Happy New Year


“Happy New Year!” I gasped, as a trickle of sweat ran down my cheek.

The man took a long, incredulous look as his car strained up the hill alongside me. I was an unusual sight: a skinny white guy riding a cumbersome five-speed bike up the steepest hill on the island of Barbados in hundred-degree heat on New Year’s Day.

He shook his head and laughed. “All d’bes’ to you!” he said, then pressed the accelerator and left me utterly alone.

Tour companies offered ‘scenic bicycle tours’ of the tiny Caribbean island, but they were a mere 12 kilometers long, and mostly downhill. I wanted a challenge. Barbados is 34 kilometers long and 22 kilometers wide; my goal was to ride through each of the island’s 11 different parishes, each named for a saint, about 100 kilometers in all. It seemed the perfect way to start the year: to circumnavigate an unfamiliar island, with no clue as to how long it might take or what I might find.

I set off along Maxwell Main Road through the first parish, Christ Church. The shoulder offered debris of coconut shells, sugar cane husks, squashed paw-paw fruit and seed pods. Traditionally, it was believed that the first visitor on New Year’s Day would bring either good or bad luck the rest of the year. It was particularly lucky if that visitor happened to be a tall, dark-haired man. The first person I saw on New Year’s Day was indeed a dark-haired man, sprawled and snoring gently under a Poinciana tree.

I circled the Tom Adams roundabout, and soon crossed into the parish of St. Philip. Stopping at a crossroads, I peered at the map, checking my bearings. A man languishing on a front porch, dressed only in tattered shorts, called out.

“Where you wan’ get to?”

“Is this Six Roads?”

“This is Four Roads.”

“Where’s Six Roads?”

“Up the road.”

When I finally found Six Roads, I turned east. Suddenly, the headwind gusted at 30 kilometers an hour. The road surface had been patched, and the patches had been patched. Many intersections lacked signposts, and I soon found myself going in a long, futile circle through the same towns twice over: Greens, Fair View, Woodland, Greens, Fair View, Woodland. It was 9 AM and I felt I’d hardly made any progress at all.

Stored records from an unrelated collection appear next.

-- ==== Sys2Proof/Machine/State.lean ====
section
/-! DEFINITION. The state of the whole device, as the spec gives it (INVENTORY.md lists every piece),
the state at reset, and the ways a step can stop. -/

namespace Sys2Proof.Machine

/-- What falls due in the machine itself besides an instruction: a message to the device itself arrives (R370), an
access of a cycle of a barrier object arrives, and the cycle ends (R411), a link's acknowledgement is overdue or the
link is lost (R366, R367), a time of a waiting sequencer is over (R257, R443), the rotation array reaches an overflow
(R223), and the host reads a register (R449, R452). -/
inductive Due where
  | arrive (m : OutMsg)
  | access (m : RemoteAccess)
  | cycleEnd (glade line : Nat)
  | replay (link : Nat)
  | linkDown (link : Nat)
  | waita (core seq : Nat)
  | yieldEnd (core seq : Nat)
  | overflow (core : Nat)
  | read (tenant : Option Nat) (offset : Nat)
  /-- system software reads an entry of a grove's region table (R393; log 60) -/
  | readRegion (grove id : Nat)
deriving DecidableEq, Repr

/-- What moves next besides the current stream: another stream, an event of the table, or what is due (log 2). -/
inductive Move where
  | run (s : Stream)
  | event (i : Instr)
  | due (d : Due)
deriving DecidableEq, Repr

/-- A cycle of a barrier object (R411; log 53): the object, whether an update asks for an advance, and the sequencers whose
BARX reads the pending count after the cycle's updates (R415). -/
structure BarCycle where
  addr : Nat
  advance : Bool
  readers : List Stream
deriving DecidableEq, Repr

/-- A blocked instruction, in order of arrival (R34, R347, R395, R408, R409). -/
structure Waiter where
  stream : Stream
  /-- 0 the free slots of a ring, for an RCLAIM; 1 a sync object; 3 a handle; 4 a channel; 5 a storage pair; 6 a transpose
  unit; 7 the free slots of a ring, for a WFREE; 8 the F of a ring, for an RPUB; 9 a slot of a ring, for a WFILL; 10 a line
  of sync space, for a BARW or a WAITA; 11 the pre-emption of a grove, for a CTXSW.out or a CTXSW.in;
  12 the miss table of a glade; 13 an entry of a token queue, for a pop; 14 room in a token queue, for a push (R101) -/
  kind : Nat
  key : Nat
  /-- what it waits for: a count of slots, an index, a state -/
  need : Nat
deriving DecidableEq, Repr

/-- The device. `cores`, `groves`, `glades` are keyed by global index (R9, R313). -/
structure State where
  cores : Tab Core
  groves : Tab Grove
  glades : Tab Glade
  /-- bytes by device physical address: HBM, scratchpads (kind 0), weight buffers (kind 3) (R241, R271) -/
  mem : Tab Byte
  /-- bytes of host memory by bus address (R273, R452) -/
  hostMem : Tab Byte
  /-- owner tags by 256-byte line of the on-chip map (R250) -/
  owner : Tab Nat
  /-- poisoned words and words with bits in error, by device physical address / 8 (R249) -/
  poison : Tab Bool
  biterr : Tab Nat
  /-- stored-size codes of 32-byte HBM sectors (R282) -/
  comp : Tab Nat
  /-- translation caches, miss tables, metadata caches and their counters (R270, R278, R283, R426) -/
  msys : MemSys
  /-- active RCB cache (R400): a listed entry is active -/
  rcbs : Tab Rcb
  tenants : Tab Tenant
  pages : Tab TenantPage
  route : Tab (BitVec 128)
  pairs : Tab QPair
  links : Tab Link
  /-- prefix size registers, and the sizes other devices have advertised: device · 4 + class (R364, R379) -/
  prefixes : Tab Nat
  advertised : Tab Nat
  reqs : List Req
  recvs : Tab Recv
  sends : Tab Send
  nextOrder : Nat
  saveBase : Word
  saveSize : Word
  saved : Tab Saved
  remote : Tab RemoteOp
  nextOp : Nat
  /-- arrivals that wait, oldest first, and chain messages that are to be forwarded (R375) -/
  held : List Arrival
  forwards : List RemoteAccess
  /-- messages that the port holds back (R300, R412) -/
  delayed : List Delayed
  out : List OutMsg
  mgmtEvents : List Event
  tinvTenant : Nat
  tinvAll : Bool
  /-- the invalidation that runs: tenant, all pages, range start and end (R280) -/
  tinvJob : Option (Nat × Bool × Word × Word)
  tinvStart : Word
  tinvEnd : Word
  fsusp : Nat
  timer : Word
  cycles : Word
  perf : Tab Word
  bootState : Nat
  mr : Tab (BitVec 384)
  flash : List Byte
  i3cAddr : Option Nat
  /-- the I3C buffer: the result of the last mailbox command that came over I3C (R458) -/
  i3cBuf : List Byte
  clockMHz : Nat
  overtemp : Bool
  /-- the model's own fields (log 2, log 3, log 4, log 53) -/
  agenda : List Move
  cur : Stream
  fresh : Nat
  waiters : List Waiter
  /-- the cycle of a barrier object whose updates are being applied (R411) -/
  barCycle : Option BarCycle
  /-- opaque blocks of context images that CTXSW.out has written, with their contexts and the delivery counts of the groups
  of their grove (log 13) -/
  images : List (List Byte × Context × Tab Nat)
deriving DecidableEq, Repr

/-- The machine right after reset, before the boot ROM has run (R450, R455): every table empty, every
register at its reset value, every sequencer idle. The values the spec does not give are those of log 5. -/
def State.reset : State :=
  { cores := [], groves := [], glades := [], mem := [], hostMem := [], owner := [], poison := [], biterr := [],
    comp := [], msys := .reset, rcbs := [], tenants := [], pages := [], route := [], pairs := [], links := [], prefixes := [],
    advertised := [], reqs := [], recvs := [], sends := [], nextOrder := 0,
    saveBase := 0, saveSize := 0, saved := [], remote := [], nextOp := 0, held := [], forwards := [], delayed := [], out := [], mgmtEvents := [],
    tinvTenant := 0, tinvAll := false, tinvJob := none, tinvStart := 0, tinvEnd := 0, fsusp := 0, timer := 0,
    cycles := 0, perf := [], bootState := 0, mr := [], flash := [], i3cAddr := none, i3cBuf := [], clockMHz := 1900,
    overtemp := false, agenda := [], cur := ⟨0, .K, .pipe⟩, fresh := 0, waiters := [], barCycle := none,
    images := [] }

/-- The ways a step can stop with a fault: none. The spec gives every trap, fault and event an effect,
and the model takes each as a next state; an idle sequencer only lets the cycle counter advance (R12). -/
inductive Fault where
deriving DecidableEq, Repr

/-- The ways an instruction can lack a meaning. -/
inductive Refusal where
  /-- raised by `exec` for an instruction whose meaning is not written. Safe: nothing is claimed of it. -/
  | notModelled (mnemonic : String)
deriving DecidableEq, Repr

end Sys2Proof.Machine
end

The waves thundered in as I rode along East Coast Road, the temperature at 93 degrees. I was now at the easternmost part of the easternmost island in the Caribbean. “Go, boy!” one elderly woman shouted as I cycled past her. I turned inland and began my ascent to the middle of the island. That’s when I finally faced The Hill.

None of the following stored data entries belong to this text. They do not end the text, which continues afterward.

-- ==== Sys2Proof/Decode.lean ====
section
/-! DEFINITION. Decoding and encoding (03_encoding R67 to R86). A word is a natural number; its fields
are taken out by division. `rowOf` is the opcode map, `checkWord` the checks of R79 on a base word,
`checkPair` those of a REP pair, `encodeBase` the encoder. -/

namespace Sys2Proof

/-- Bits [lo + n - 1 : lo] of a word. -/
def bits (w lo n : Nat) : Nat := w / 2 ^ lo % 2 ^ n

/-- The two words after a base word. -/
structure Lits where
  lo : Nat
  hi : Nat
deriving DecidableEq, Repr

/-- A source operand code (R76). -/
def Src.ofCode (l : Lits) (c : Nat) : Src :=
  if c < 48 then .reg c
  else if c < 56 then .queue (c - 48)
  else if c = 62 then .lit32 (BitVec.ofNat 32 l.lo)
  else if c = 63 then .lit64 (BitVec.ofNat 64 (l.lo % 2 ^ 32 + 2 ^ 32 * l.hi))
  else .zero

/-- A destination operand code (R76). -/
def Dst.ofCode (c : Nat) : Dst :=
  if c < 48 then .reg c else if c < 56 then .queue (c - 48) else .discard

def Src.code : Src → Nat
  | .reg n => n
  | .queue n => 48 + n
  | .zero => 56
  | .lit32 _ => 62
  | .lit64 _ => 63

def Dst.code : Dst → Nat
  | .reg n => n
  | .queue n => 48 + n
  | .discard => 56

/-- The literal words of an operand (R68). -/
def Src.lits : Src → List Nat
  | .lit32 v => [v.toNat]
  | .lit64 v => [v.toNat % 2 ^ 32, v.toNat / 2 ^ 32]
  | _ => []

/-- The formats of R73. -/
inductive Fmt where
  | A | I | W | B | J | M | V | P
deriving DecidableEq, Repr

/-- What a field d, a or b of a word holds. -/
inductive FKind where
  /-- must be zero -/
  | unused
  /-- an immediate, a plain index or a control field (R72, R78) -/
  | plain
  /-- a scalar source, a scalar destination (R76) -/
  | src | dst
  /-- 0–47 or 56 (R106); 0–47 (R119); z0–z7 (R121, R444); x0–x31 of format M (R74) -/
  | rz | r | z | r5
  /-- a tile: written, read, both, loaded, stored (R16, R261) -/
  | vdst | vsrc | vrz | ldst | stsrc
deriving DecidableEq, Repr

/-- Which predicate select a VA word takes (R135, R152). -/
inductive PredUse where
  | never | may | must
deriving DecidableEq, Repr

/-- An entry of the opcode map: the layout of the word, the bits that must be zero, the control values
that are assigned (`ok`), and the instruction it stands for. -/
structure Row where
  fmt : Fmt
  d : FKind
  a : FKind
  b : FKind
  pred : PredUse
  zeros : List (Nat × Nat)
  ok : Nat → Bool
  build : Nat → Lits → Instr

Now, when a hill is simply referred to as The Hill, every cyclist knows that’s a bad sign. That means it’s legendarily nasty. It doesn’t need a name, because everyone knows it by reputation. The Hill actually turned out to be a series of seven climbs in succession, each revealed only as I topped the previous one. The ascent went on and on as the temperature rose to 101 degrees. The sweat ran down my face and soaked the front of my shirt. My heart banged in my chest. I was twelve hours into the new year.

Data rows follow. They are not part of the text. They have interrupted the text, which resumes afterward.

/-- Whether a write of `n` bytes would break the rule of the kind 5 ports (R354). -/
def badPort (a : Word) (n : Nat) : Bool :=
  let off := a.toNat % 2 ^ 24
  n != 0 && onChip a && a.toNat / 2 ^ 24 % 16 == 5 &&
    !((n == 8 && decide (0x2000 ≤ off) && off % 8 == 0) || (n == 2048 && decide (off < 0x2000) && off % 0x800 == 0))

/-- Whether [a, a + n) touches a PROF page of the tenant; pages that do not translate are left to the access. -/
def touchesProf (ag : Agent) (a : Word) (n : Nat) : M Bool :=
  if isVirtual a then (segments (n / 65536 + 2) a n).anyM fun g => do
    match ← pageEntry ag g.1.toNat with
    | some pte => pure (bit pte 56)
    | none => pure false
  else pure false

/-- Whether a record is malformed in itself (R66, R354). -/
def crBad (r : CopyRec) : Bool :=
  fld r 74 22 != 0 || bit r 486 || fld r 488 24 != 0 || fld r 856 168 != 0 || bit r 383 || decide (5 < crScope r) ||
  (crCchk r && !crCsum r) ||
  (crQnt r && (crStream r % crElem r != 0 || decide (65536 < crStream r / crElem r))) ||
  ((crCmask r != 0 || crGmask r != 0) && !onChip (crDst r)) ||
  badPort (crDst r) (crOut r) || (crFlag r != 0 && badPort (crFlag r) 8) ||
  (crQnt r && badPort (crScales r) (2 * ((crStream r / crElem r + 31) / 32))) || (crNext r).toNat % 128 != 0

/-- Whether a record is malformed, in itself or since a checksum covers PROF pages (R66, R277, R354). -/
def crMalformed (ag : Agent) (at_ : Word) (r : CopyRec) : M Bool :=
  if crBad r then pure true
  else if crCsum r then
    [(crSrc r, crLength r), (crDst r, crOut r), (at_, 128)].anyM fun p => touchesProf ag p.1 p.2
  else pure false

/-! ## Decompression (R356) -/

/-- An extended length: a nibble of 15 goes on with bytes up to the first below 255. -/
def lzLength (n : Nat) : List Byte → Option (Nat × List Byte)
  | [] => if n = 15 then none else some (n, [])
  | b :: t => if n ≠ 15 then some (n, b :: t) else more 15 (b :: t)
where
  more (acc : Nat) : List Byte → Option (Nat × List Byte)
    | [] => none
    | b :: t => if b = 255 then more (acc + 255) t else some (acc + b.toNat, t)

/-- Copy `n` bytes from `off` bytes back; the output is held last byte first. -/
def lzMatch (off : Nat) : Nat → List Byte → List Byte
  | 0, out => out
  | n + 1, out => lzMatch off n (out.getD (off - 1) 0 :: out)

/-- The sequences of a block; the output is held last byte first. -/
def lzSequences (dlen : Nat) : Nat → List Byte → List Byte → Option (List Byte)
  | 0, _, _ => none
  | _ + 1, [], out => some out
  | fuel + 1, tok :: t, out =>
    match lzLength (tok.toNat / 16) t with
    | none => none
    | some (n, t1) =>
      if t1.length < n ∨ dlen < out.length + n then none
      else
        let out1 := (t1.take n).reverse ++ out
        match t1.drop n with
        | [] => some out1
        | [_] => none
        | lo :: hi :: t2 =>
          let off := lo.toNat + 256 * hi.toNat
          match lzLength (tok.toNat % 16) t2 with
          | none => none
          | some (m, t3) =>
            if off = 0 ∨ out1.length < off ∨ dlen < out1.length + m + 4 then none
            else lzSequences dlen fuel t3 (lzMatch off (m + 4) out1)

The years accumulate, one on another, the most persistent reminder of time’s unrelenting passage. Minutes and hours can be squandered, but we recognize the passage of a full year, because each seems a little shorter. Every year, we make resolutions, because every year we fail to keep them. Only children have no need for resolutions, because they don’t concern themselves with the future or the past.

At the stroke of midnight, we count down from ten and cheer. And what are we cheering? The arrival of another chance? A fresh opportunity? Whatever it is, we take it. Given the choice between an old ghoul with a scythe and a happy baby with a sash around his belly, the choice is easy.

It was a glorious ride down to the Caribbean Sea, where I started. The roads on the west side of the island were so much smoother and straighter that I covered the second half of the ride in only two and a half hours.

I dropped the bike off at the rental shack and went to a bar next door for a Carib beer. A Bajan across the street called out.

“You buy me a beer, man?”

I bought him a beer. “Happy New Year” I said, as I handed it to him. I felt the subtle, intangible presence of good luck.

“All d’ bes’” he called back, as he walked off down the street, into the first day of a brand new year.